◆ **Work instructions**: Return exactly the span of lines in the following data that opens with the line containing "fault := true" and closes with the line containing "regulator has not". Include nothing else.

◆ **Data extract**:
Start of Block
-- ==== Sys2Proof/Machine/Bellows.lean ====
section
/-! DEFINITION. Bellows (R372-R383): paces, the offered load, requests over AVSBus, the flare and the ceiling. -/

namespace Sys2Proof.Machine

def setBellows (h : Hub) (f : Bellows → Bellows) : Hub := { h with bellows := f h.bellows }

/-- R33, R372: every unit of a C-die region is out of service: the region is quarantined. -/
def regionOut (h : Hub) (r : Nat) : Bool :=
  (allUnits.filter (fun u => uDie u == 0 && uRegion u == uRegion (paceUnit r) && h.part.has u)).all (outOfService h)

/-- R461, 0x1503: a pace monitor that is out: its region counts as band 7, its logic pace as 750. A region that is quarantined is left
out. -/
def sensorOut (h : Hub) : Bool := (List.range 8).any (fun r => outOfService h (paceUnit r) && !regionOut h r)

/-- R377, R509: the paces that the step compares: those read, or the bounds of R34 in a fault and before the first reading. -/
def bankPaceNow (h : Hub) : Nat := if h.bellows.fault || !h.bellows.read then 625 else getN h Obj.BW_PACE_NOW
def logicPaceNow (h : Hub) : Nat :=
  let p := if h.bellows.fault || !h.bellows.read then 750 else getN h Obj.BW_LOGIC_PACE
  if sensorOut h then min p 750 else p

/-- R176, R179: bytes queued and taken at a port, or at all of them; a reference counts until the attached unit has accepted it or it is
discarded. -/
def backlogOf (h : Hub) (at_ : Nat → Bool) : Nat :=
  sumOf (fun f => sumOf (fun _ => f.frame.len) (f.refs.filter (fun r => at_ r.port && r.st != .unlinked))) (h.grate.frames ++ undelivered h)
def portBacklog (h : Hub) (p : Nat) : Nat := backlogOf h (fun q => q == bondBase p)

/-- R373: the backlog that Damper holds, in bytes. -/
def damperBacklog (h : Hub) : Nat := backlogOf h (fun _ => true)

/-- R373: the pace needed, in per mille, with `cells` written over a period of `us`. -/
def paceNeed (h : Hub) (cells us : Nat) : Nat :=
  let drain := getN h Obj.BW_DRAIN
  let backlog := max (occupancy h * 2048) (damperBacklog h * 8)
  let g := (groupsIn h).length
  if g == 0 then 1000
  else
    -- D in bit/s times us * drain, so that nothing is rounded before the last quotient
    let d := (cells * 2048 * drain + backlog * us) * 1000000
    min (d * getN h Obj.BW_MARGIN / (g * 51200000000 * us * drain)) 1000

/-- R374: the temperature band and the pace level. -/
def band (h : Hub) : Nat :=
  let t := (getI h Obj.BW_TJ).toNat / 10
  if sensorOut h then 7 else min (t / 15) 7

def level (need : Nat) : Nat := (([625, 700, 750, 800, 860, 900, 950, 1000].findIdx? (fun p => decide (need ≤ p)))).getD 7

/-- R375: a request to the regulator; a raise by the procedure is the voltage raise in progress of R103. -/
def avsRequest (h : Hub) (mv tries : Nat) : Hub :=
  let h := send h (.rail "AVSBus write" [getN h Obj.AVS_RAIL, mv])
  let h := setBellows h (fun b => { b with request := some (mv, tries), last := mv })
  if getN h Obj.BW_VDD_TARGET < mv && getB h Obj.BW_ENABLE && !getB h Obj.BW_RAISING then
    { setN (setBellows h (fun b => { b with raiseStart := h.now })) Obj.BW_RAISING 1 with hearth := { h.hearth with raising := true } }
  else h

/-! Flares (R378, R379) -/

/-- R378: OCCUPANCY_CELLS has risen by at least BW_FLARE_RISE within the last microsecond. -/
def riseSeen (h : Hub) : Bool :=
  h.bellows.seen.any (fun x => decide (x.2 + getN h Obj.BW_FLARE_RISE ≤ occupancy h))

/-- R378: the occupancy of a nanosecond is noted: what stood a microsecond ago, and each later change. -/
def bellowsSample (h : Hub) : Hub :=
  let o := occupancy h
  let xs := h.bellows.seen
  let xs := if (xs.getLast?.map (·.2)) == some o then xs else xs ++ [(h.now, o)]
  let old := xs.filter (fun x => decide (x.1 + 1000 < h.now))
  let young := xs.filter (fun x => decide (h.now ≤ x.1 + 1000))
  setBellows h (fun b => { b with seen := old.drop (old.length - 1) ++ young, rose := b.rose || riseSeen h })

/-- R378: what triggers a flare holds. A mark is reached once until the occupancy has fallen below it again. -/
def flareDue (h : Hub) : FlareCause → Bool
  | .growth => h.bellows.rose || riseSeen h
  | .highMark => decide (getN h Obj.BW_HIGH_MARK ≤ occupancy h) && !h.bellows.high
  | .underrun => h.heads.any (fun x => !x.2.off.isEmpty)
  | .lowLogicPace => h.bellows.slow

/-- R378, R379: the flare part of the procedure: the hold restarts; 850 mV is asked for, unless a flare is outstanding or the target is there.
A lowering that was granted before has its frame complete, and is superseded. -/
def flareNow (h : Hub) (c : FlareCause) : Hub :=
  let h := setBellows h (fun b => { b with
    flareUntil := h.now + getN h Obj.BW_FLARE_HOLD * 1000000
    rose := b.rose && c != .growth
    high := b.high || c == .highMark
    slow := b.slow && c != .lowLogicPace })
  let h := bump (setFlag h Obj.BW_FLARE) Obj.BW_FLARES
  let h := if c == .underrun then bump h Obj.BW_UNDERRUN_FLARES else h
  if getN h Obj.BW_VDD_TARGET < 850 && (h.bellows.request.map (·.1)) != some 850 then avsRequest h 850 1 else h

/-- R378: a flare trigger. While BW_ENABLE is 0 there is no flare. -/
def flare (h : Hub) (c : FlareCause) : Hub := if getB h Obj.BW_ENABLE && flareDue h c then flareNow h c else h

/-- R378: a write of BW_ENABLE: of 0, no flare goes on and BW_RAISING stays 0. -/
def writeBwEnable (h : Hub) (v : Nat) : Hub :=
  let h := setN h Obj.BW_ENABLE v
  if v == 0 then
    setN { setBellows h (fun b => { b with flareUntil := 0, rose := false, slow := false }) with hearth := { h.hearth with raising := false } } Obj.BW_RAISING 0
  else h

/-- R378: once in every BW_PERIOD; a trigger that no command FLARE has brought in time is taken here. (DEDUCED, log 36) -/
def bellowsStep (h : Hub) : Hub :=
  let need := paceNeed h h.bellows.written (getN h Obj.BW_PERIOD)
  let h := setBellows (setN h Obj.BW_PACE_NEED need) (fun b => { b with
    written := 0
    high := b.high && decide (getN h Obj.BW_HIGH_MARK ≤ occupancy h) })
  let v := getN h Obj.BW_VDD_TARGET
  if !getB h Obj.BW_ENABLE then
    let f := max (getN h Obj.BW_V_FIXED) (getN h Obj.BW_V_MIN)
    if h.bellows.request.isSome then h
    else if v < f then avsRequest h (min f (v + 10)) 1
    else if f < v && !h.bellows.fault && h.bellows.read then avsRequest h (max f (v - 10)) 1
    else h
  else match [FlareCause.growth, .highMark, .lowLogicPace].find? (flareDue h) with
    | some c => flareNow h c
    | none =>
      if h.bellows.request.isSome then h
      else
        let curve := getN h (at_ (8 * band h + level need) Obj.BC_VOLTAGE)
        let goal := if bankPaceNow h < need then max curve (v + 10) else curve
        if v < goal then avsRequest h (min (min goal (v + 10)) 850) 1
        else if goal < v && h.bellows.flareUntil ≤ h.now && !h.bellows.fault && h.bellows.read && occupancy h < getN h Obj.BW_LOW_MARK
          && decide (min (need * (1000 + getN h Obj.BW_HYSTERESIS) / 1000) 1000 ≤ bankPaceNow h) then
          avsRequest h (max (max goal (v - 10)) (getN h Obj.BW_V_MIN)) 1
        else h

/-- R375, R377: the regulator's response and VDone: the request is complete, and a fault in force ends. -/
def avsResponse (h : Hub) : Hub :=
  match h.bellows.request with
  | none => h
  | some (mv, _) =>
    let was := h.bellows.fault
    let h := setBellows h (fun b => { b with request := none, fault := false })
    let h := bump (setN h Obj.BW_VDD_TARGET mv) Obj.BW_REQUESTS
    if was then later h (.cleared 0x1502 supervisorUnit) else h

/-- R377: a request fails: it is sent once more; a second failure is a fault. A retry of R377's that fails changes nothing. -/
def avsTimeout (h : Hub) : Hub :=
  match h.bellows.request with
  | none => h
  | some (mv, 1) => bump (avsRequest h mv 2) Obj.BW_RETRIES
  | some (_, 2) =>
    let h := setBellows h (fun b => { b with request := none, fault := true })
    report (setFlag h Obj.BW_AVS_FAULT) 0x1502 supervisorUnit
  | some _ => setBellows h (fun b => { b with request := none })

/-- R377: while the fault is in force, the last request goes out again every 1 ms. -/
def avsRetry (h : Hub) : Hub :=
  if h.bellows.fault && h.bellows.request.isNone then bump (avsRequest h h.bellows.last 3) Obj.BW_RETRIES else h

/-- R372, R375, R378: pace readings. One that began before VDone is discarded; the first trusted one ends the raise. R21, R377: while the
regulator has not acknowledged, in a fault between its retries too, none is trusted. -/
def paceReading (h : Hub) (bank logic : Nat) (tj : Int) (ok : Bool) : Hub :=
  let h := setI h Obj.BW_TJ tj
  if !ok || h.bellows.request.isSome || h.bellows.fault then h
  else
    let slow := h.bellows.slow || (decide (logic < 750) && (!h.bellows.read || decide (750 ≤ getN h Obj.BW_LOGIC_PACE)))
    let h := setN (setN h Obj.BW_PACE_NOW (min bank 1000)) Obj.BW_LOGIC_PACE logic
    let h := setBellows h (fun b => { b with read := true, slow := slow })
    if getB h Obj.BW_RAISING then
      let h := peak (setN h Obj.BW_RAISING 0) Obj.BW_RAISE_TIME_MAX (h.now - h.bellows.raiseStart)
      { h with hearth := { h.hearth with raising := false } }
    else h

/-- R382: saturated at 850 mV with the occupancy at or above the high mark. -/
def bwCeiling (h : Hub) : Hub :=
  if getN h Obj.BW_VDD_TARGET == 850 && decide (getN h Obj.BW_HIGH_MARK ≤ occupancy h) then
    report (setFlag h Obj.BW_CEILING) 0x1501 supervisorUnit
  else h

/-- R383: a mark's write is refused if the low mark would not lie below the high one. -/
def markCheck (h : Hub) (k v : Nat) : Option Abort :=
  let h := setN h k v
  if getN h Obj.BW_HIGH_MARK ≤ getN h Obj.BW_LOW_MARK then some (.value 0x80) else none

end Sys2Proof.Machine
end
End of Block
Start of Block
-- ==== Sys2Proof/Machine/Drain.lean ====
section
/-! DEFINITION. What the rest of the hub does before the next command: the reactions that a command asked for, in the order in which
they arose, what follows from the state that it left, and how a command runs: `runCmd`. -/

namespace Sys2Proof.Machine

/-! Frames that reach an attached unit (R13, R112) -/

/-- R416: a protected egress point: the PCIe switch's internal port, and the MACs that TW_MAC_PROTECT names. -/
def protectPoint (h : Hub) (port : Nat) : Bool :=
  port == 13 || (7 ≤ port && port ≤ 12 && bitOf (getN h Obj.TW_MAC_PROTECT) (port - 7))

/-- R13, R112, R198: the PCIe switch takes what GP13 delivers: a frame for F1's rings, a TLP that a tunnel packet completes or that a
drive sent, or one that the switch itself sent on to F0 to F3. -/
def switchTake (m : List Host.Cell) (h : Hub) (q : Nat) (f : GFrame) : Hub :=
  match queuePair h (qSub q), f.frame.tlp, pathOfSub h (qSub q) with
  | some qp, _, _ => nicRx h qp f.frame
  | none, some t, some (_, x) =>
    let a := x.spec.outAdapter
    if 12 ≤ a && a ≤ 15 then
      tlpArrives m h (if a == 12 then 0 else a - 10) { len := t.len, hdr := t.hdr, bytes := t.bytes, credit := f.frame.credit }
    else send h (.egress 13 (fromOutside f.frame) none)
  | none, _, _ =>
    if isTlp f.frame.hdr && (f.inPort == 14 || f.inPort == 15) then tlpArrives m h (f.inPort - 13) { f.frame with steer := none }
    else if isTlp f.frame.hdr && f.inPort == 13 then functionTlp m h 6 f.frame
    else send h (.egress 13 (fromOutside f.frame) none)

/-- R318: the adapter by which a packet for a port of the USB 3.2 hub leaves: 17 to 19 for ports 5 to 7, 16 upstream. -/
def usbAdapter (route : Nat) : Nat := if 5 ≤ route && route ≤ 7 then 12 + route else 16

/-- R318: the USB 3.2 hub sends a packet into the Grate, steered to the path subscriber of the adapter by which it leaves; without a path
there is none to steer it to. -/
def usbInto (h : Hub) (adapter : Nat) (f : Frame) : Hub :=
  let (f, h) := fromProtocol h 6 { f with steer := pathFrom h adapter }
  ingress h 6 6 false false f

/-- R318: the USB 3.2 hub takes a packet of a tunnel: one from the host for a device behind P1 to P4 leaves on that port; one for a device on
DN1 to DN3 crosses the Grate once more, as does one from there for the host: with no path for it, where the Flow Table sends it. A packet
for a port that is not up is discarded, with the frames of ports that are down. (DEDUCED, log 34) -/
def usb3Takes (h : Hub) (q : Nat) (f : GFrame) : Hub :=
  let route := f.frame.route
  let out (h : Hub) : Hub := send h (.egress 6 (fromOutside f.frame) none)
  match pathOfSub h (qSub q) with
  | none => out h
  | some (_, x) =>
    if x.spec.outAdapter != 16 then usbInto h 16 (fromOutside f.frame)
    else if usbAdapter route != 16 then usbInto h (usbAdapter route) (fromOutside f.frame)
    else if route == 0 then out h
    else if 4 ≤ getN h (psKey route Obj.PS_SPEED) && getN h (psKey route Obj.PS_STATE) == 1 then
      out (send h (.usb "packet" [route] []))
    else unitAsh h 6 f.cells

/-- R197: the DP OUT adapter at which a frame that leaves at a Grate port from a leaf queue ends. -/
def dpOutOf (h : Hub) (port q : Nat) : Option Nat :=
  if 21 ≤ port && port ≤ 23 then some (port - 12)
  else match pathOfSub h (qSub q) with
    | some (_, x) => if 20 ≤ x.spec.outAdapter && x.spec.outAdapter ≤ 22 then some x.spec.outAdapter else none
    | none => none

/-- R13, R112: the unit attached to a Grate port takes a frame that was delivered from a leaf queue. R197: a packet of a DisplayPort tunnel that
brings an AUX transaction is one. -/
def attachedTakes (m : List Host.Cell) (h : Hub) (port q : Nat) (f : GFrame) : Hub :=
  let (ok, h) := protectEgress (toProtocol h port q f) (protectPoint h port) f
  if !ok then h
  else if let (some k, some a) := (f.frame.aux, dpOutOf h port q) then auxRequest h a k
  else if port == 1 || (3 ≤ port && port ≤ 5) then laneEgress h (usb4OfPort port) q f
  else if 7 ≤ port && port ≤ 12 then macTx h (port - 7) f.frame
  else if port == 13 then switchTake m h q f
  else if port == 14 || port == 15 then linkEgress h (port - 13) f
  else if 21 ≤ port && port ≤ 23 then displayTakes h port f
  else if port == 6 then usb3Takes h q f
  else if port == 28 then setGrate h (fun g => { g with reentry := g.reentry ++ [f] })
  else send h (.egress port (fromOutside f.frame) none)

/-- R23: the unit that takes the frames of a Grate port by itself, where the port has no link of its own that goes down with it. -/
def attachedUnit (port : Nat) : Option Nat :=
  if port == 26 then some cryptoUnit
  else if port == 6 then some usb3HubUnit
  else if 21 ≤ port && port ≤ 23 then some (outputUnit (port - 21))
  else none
End of Block
◆ **Answer box**:
    let h := setBellows h (fun b => { b with request := none, fault := true })
    report (setFlag h Obj.BW_AVS_FAULT) 0x1502 supervisorUnit
  | some _ => setBellows h (fun b => { b with request := none })

/-- R377: while the fault is in force, the last request goes out again every 1 ms. -/
def avsRetry (h : Hub) : Hub :=
  if h.bellows.fault && h.bellows.request.isNone then bump (avsRequest h h.bellows.last 3) Obj.BW_RETRIES else h

/-- R372, R375, R378: pace readings. One that began before VDone is discarded; the first trusted one ends the raise. R21, R377: while the
regulator has not acknowledged, in a fault between its retries too, none is trusted. -/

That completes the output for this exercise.